A strong consideration must also be given to the route of OV administration. For example, while NDV seems to strongly induce DC maturation and effective antitumor immune response with direct intratumoral administration,[93,108] intratumoral VSV has been shown to reduce viability of tumor-associated DC’s and thus interferes with priming of tumor-specific CD8 T-cell responses.[121] In contrast, VSV-based vaccine was very effective when given intravenously, an effect that is dependent on the virus vector delivery by the follicular B cells to DCs in spleen and lymph nodes.[122] These findings highlight that the immune therapeutic effect of different OVs likely proceeds through different mechanisms, and suggest that one should exercise caution when developing OV-based immunotherapies, as findings with one virus might not be generalizable to others. The success of such therapeutics may highly depend on the choice of the viral vector and costimulatory ligands, route of administration, sequencing and scheduling of agents that are used in combination, and the choice of the tumor models.

Conclusions

Despite the significant promise of OVs and their extensive evaluation as tumor lytic agents over the past 60 years, their therapeutic efficacy in patients has so far been limited. We are now starting to understand the importance of OV-induced antitumor immune response as one of the primary drivers of efficacy, with significant enhancement in clinical benefit in recent trials utilizing OV’s designed to amplify the antitumor immune response. Concurrently, the major breakthroughs in the field of cancer immunotherapy with agents targeting the immune costimulatory and coinhibitory receptors have provided a strong rationale for integration of these approaches.

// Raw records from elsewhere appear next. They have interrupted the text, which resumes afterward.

-- ==== Sys2Proof/Machine/StDev.lean ====
section
/-!
DEFINITION. Machine/StDev.lean: what leaves the module, and the module's whole state while it has power.
-/
namespace Sys2Proof.Machine

/-- What an observer outside the module sees. -/
inductive Out
  /-- a packet handed to fabric port 0 to 5 (X+, X−, Y+, Y−, Z+, Z−) -/
  | fabric (port : Nat) (pkt : Packet)
  /-- a packet handed to the Companion Link -/
  | link (pkt : CplPacket)
  /-- a flit on port 0 to 5, or 6 the Companion Link: new, replayed, or idle with acknowledgement and credits (R492 to R495) -/
  | flit (port : Nat) (bytes : Flit)
  /-- data of a slice request -/
  | sliceData (id : Nat) (bytes : List MByte)
  /-- old values of a slice reduction -/
  | sliceOld (id : Nat) (vals : List (Nat × Bool))
  /-- a slice request is performed (write, reduction without return, range part) -/
  | sliceDone (id : Nat)
  /-- a pin of the module changes: THERMTRIP_N (R737) -/
  | thermtrip (level : Bool)
  /-- an in-band interrupt on the I3C sideband with its byte (R733) -/
  | i3cIbi (byte : Nat)
  /-- the I3C target's answer to ENTDAA (R733) -/
  | i3cAddr (addr : Nat)
deriving DecidableEq, Repr

/-- The module while it has power: its registers, its memories and its units. -/
structure Dev where
  /-- the module timestamp in ns (CFG_TIME, R719) -/
  time : Nat := 0
  /-- the set-up register file: key set-up offset; an unlisted register holds its reset value -/
  regs : SMap Word := []
  /-- staged set-up writes in the order of their last writes: (offset, value) (R12, R712) -/
  staged : List (Nat × Word) := []
  /-- everything that left the module, oldest first -/
  out : List Out := []
  /-- the model's own counter of free values (log entry 3) -/
  fresh : Nat := 0
  ctl : CtlSt := {}
  mem : MemSt := MemSt.reset
  err : ErrSt := {}
  pmu : PmuSt := {}
  fab : FabSt := {}
  col : ColSt := {}
  cpl : CplSt := {}
  stn : StonesSt := {}
  prs : PressSt := {}
  spl : SpoolSt := {}
  tst : TstSt := {}
  /-- the serving services of partitions 0 to 3 -/
  srv : List Srv := [{}, {}, {}, {}]
  boot : BootSt := {}
  cfg : CfgSt := {}
  pwr : PwrSt := {}
  /-- the card's flash, the same over every reset and loss of power -/
  flash : Flash := {}
deriving DecidableEq, Repr

/-- The module's surroundings: power and reset (R724 to R727), the latched trip (R737, R738), and the address straps (R733). -/
structure Board where
  /-- the rails are in their windows and PWR_OK has been asserted since (R725) -/
  power : Bool
  pwrOk : Bool
  /-- the level of RESET_N: true is high -/
  resetN : Bool
  tripped : Bool
  /-- 2 × I3C_ADDR1 + I3C_ADDR0 -/
  straps : Nat
deriving DecidableEq, Repr

end Sys2Proof.Machine
end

There is emerging evidence that such combination strategies can indeed lead to enhanced antitumor immunity and may translate into therapeutic benefit where either therapy is ineffective alone. Our improved understanding of the interplay between the viral oncolysis and the development of antiviral and antitumor immunity will be crucial for the rational design of engineered OVs and the development of appropriate combinatorial strategies with other immune therapeutics.